= Data shown =
-- ==== Sys2Proof/Certificates/Slice0/Obligations.lean ====
section
/-! DEFINITION. What is claimed of the machine. Each docstring says which rule of the spec the statement formalises.

A frame is written `t = { s with f := t.f, ... }`: every field of the state but the named ones is unchanged. Memory is
also framed through the model's read of one byte (`SameBytes`, `SameBytesBut`). -/

open Sys2Proof Sys2Proof.Machine

/-! Encoding. -/

/-- Decoding an encoded well-formed operation gives it back, whatever bytes follow. The operand bytes are the model's own
format (log 1). -/
def Obligations.DecodeOfEncodeIsTheOperation : Prop :=
  ∀ (p : Params) (i : Instr) (rest : List Byte),
    i.wellFormed p = true → decode p (encode p i ++ rest) = .ok (i, rest)

/-- What the decoder reads is well-formed, is read from a non-empty prefix, and does not depend on the bytes behind it. -/
def Obligations.DecodeReadsAWellFormedPrefix : Prop :=
  ∀ (p : Params) (bs rest : List Byte) (i : Instr), decode p bs = .ok (i, rest) →
    i.wellFormed p = true ∧
    ∃ used, used ≠ [] ∧ bs = used ++ rest ∧ ∀ rest', decode p (used ++ rest') = .ok (i, rest')

/-- Codes of no format are refused by name (the model's format, log 1), and the reserved decoder state codes 9 to 15 are
read as `AwaitSync0` (30_encoding.md R108 item 1). -/
def Obligations.ReservedCodesRefusedOrAwaitSync0 : Prop :=
  (∀ (p : Params) (op : Byte) (bs : List Byte),
    (3 ≤ op.toNat / 16 ∨ (op.toNat / 16 = 2 ∧ op.toNat % 16 ≠ 0)) → decode p (op :: bs) = .error .reservedCode) ∧
  (∀ (p : Params) (op : Byte) (bs : List Byte),
    op.toNat / 16 = 1 → 9 ≤ op.toNat % 16 → decode p (op :: bs) = decode p (0x10 :: bs))

/-- A few codes decode to the operations they stand for. Their numbers are the spec's (`opsel`, 30_encoding.md R109; the
`DSTATE` codes, R107) and so is the frame's layout (R100); the format of the code byte, the 0x20 before a frame and the
operand bytes are the model's choice (log 1), and so is the instance (log 4). -/
def Obligations.WrittenOutCodesDecode : Prop :=
  decode Config.illustrative [0x00] = .ok (.reset, []) ∧
  decode Config.illustrative [0x01, 0x7E] = .ok (.qPush 0x7E, []) ∧
  decode Config.illustrative [0x05, 0x11, 0x27, 0x00, 0x00] = .ok (.decStep 10001, []) ∧
  decode Config.illustrative [0x0E, 0xEF, 0xBE, 0x02, 0x00, 0xDE, 0xAD] = .ok (.txSend 0xBEEF [0xDE, 0xAD], []) ∧
  decode Config.illustrative [0x16, 0x07] = .ok (.actPayload 0x07, []) ∧
  decode Config.illustrative [0x20, 0xA5, 0x5A, 0x34, 0x12, 0x03, 0x00, 0xA5, 0x5A, 0x07, 0x4F, 0x91] =
    .ok (.frame 0x1234 [0xA5, 0x5A, 0x07] 0x914F, [])

/-- 30_encoding.md R100: the frame is `8 + len` bytes, each at its offset, every 16-bit field low byte first. -/
def Obligations.FrameHasEachFieldAtItsOffset : Prop :=
  ∀ (sync0 sync1 : Byte) (id ck : Word16) (payload : List Byte), payload.length < 65536 →
    let w := frameBytes sync0 sync1 id payload ck
    w.length = 8 + payload.length ∧
    w[0]? = some sync0 ∧ w[1]? = some sync1 ∧
    w[2]? = some (BitVec.ofNat 8 id.toNat) ∧ w[3]? = some (BitVec.ofNat 8 (id.toNat / 256)) ∧
    w[4]? = some (BitVec.ofNat 8 payload.length) ∧ w[5]? = some (BitVec.ofNat 8 (payload.length / 256)) ∧
    (∀ k, k < payload.length → w[6 + k]? = payload[k]?) ∧
    w[6 + payload.length]? = some (BitVec.ofNat 8 ck.toNat) ∧
    w[7 + payload.length]? = some (BitVec.ofNat 8 (ck.toNat / 256))

/-! Steps. -/

/-- A consumer turn performs C's next request, and another agent's turn its operation: the step is `exec` of the decoded
operation in the state with that turn, and that request, taken off (the model's scheduling, log 3). P's operation is
performed where P exists, under `SerialQueued` (00_scope.md R18); without P its code is refused by name (log 17). -/
def Obligations.StepIsExecOfTheDecodedOperation : Prop :=
  (∀ (s : State) (i : Instr) (code : List Byte) (ts : List Turn) (rs : List Request),
    s.turns = .consumer :: ts → s.requests = .op code :: rs →
    s.encBusy = false → s.pulseLeft = 0 → s.pollPhase = .idle →
    decodeWhole s.params code = .ok i → i.agent = .consumer → selected i s = true →
    step s = exec i { s with turns := ts, requests := rs }) ∧
  (∀ (s : State) (i : Instr) (code : List Byte) (ts : List Turn),
    s.turns = .outside code :: ts → decodeWhole s.params code = .ok i → i.agent ≠ .consumer →
    (i.agent = .producer → s.cfgTransport = .serialQueued) →
    step s = exec i { s with turns := ts }) ∧
  (∀ (s : State) (i : Instr) (code : List Byte) (ts : List Turn),
    s.turns = .outside code :: ts → decodeWhole s.params code = .ok i → i.agent = .producer →
    s.cfgTransport = .usbDirect → step s = .refused .noProducer)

= What to work on =
All entries must be duplicated exactly, with none left out.

= Expected answer =
-- ==== Sys2Proof/Certificates/Slice0/Obligations.lean ====
section
/-! DEFINITION. What is claimed of the machine. Each docstring says which rule of the spec the statement formalises.

A frame is written `t = { s with f := t.f, ... }`: every field of the state but the named ones is unchanged. Memory is
also framed through the model's read of one byte (`SameBytes`, `SameBytesBut`). -/

open Sys2Proof Sys2Proof.Machine

/-! Encoding. -/

/-- Decoding an encoded well-formed operation gives it back, whatever bytes follow. The operand bytes are the model's own
format (log 1). -/
def Obligations.DecodeOfEncodeIsTheOperation : Prop :=
  ∀ (p : Params) (i : Instr) (rest : List Byte),
    i.wellFormed p = true → decode p (encode p i ++ rest) = .ok (i, rest)

/-- What the decoder reads is well-formed, is read from a non-empty prefix, and does not depend on the bytes behind it. -/
def Obligations.DecodeReadsAWellFormedPrefix : Prop :=
  ∀ (p : Params) (bs rest : List Byte) (i : Instr), decode p bs = .ok (i, rest) →
    i.wellFormed p = true ∧
    ∃ used, used ≠ [] ∧ bs = used ++ rest ∧ ∀ rest', decode p (used ++ rest') = .ok (i, rest')

/-- Codes of no format are refused by name (the model's format, log 1), and the reserved decoder state codes 9 to 15 are
read as `AwaitSync0` (30_encoding.md R108 item 1). -/
def Obligations.ReservedCodesRefusedOrAwaitSync0 : Prop :=
  (∀ (p : Params) (op : Byte) (bs : List Byte),
    (3 ≤ op.toNat / 16 ∨ (op.toNat / 16 = 2 ∧ op.toNat % 16 ≠ 0)) → decode p (op :: bs) = .error .reservedCode) ∧
  (∀ (p : Params) (op : Byte) (bs : List Byte),
    op.toNat / 16 = 1 → 9 ≤ op.toNat % 16 → decode p (op :: bs) = decode p (0x10 :: bs))

/-- A few codes decode to the operations they stand for. Their numbers are the spec's (`opsel`, 30_encoding.md R109; the
`DSTATE` codes, R107) and so is the frame's layout (R100); the format of the code byte, the 0x20 before a frame and the
operand bytes are the model's choice (log 1), and so is the instance (log 4). -/
def Obligations.WrittenOutCodesDecode : Prop :=
  decode Config.illustrative [0x00] = .ok (.reset, []) ∧
  decode Config.illustrative [0x01, 0x7E] = .ok (.qPush 0x7E, []) ∧
  decode Config.illustrative [0x05, 0x11, 0x27, 0x00, 0x00] = .ok (.decStep 10001, []) ∧
  decode Config.illustrative [0x0E, 0xEF, 0xBE, 0x02, 0x00, 0xDE, 0xAD] = .ok (.txSend 0xBEEF [0xDE, 0xAD], []) ∧
  decode Config.illustrative [0x16, 0x07] = .ok (.actPayload 0x07, []) ∧
  decode Config.illustrative [0x20, 0xA5, 0x5A, 0x34, 0x12, 0x03, 0x00, 0xA5, 0x5A, 0x07, 0x4F, 0x91] =
    .ok (.frame 0x1234 [0xA5, 0x5A, 0x07] 0x914F, [])

/-- 30_encoding.md R100: the frame is `8 + len` bytes, each at its offset, every 16-bit field low byte first. -/
def Obligations.FrameHasEachFieldAtItsOffset : Prop :=
  ∀ (sync0 sync1 : Byte) (id ck : Word16) (payload : List Byte), payload.length < 65536 →
    let w := frameBytes sync0 sync1 id payload ck
    w.length = 8 + payload.length ∧
    w[0]? = some sync0 ∧ w[1]? = some sync1 ∧
    w[2]? = some (BitVec.ofNat 8 id.toNat) ∧ w[3]? = some (BitVec.ofNat 8 (id.toNat / 256)) ∧
    w[4]? = some (BitVec.ofNat 8 payload.length) ∧ w[5]? = some (BitVec.ofNat 8 (payload.length / 256)) ∧
    (∀ k, k < payload.length → w[6 + k]? = payload[k]?) ∧
    w[6 + payload.length]? = some (BitVec.ofNat 8 ck.toNat) ∧
    w[7 + payload.length]? = some (BitVec.ofNat 8 (ck.toNat / 256))

/-! Steps. -/

/-- A consumer turn performs C's next request, and another agent's turn its operation: the step is `exec` of the decoded
operation in the state with that turn, and that request, taken off (the model's scheduling, log 3). P's operation is
performed where P exists, under `SerialQueued` (00_scope.md R18); without P its code is refused by name (log 17). -/
def Obligations.StepIsExecOfTheDecodedOperation : Prop :=
  (∀ (s : State) (i : Instr) (code : List Byte) (ts : List Turn) (rs : List Request),
    s.turns = .consumer :: ts → s.requests = .op code :: rs →
    s.encBusy = false → s.pulseLeft = 0 → s.pollPhase = .idle →
    decodeWhole s.params code = .ok i → i.agent = .consumer → selected i s = true →
    step s = exec i { s with turns := ts, requests := rs }) ∧
  (∀ (s : State) (i : Instr) (code : List Byte) (ts : List Turn),
    s.turns = .outside code :: ts → decodeWhole s.params code = .ok i → i.agent ≠ .consumer →
    (i.agent = .producer → s.cfgTransport = .serialQueued) →
    step s = exec i { s with turns := ts }) ∧
  (∀ (s : State) (i : Instr) (code : List Byte) (ts : List Turn),
    s.turns = .outside code :: ts → decodeWhole s.params code = .ok i → i.agent = .producer →
    s.cfgTransport = .usbDirect → step s = .refused .noProducer)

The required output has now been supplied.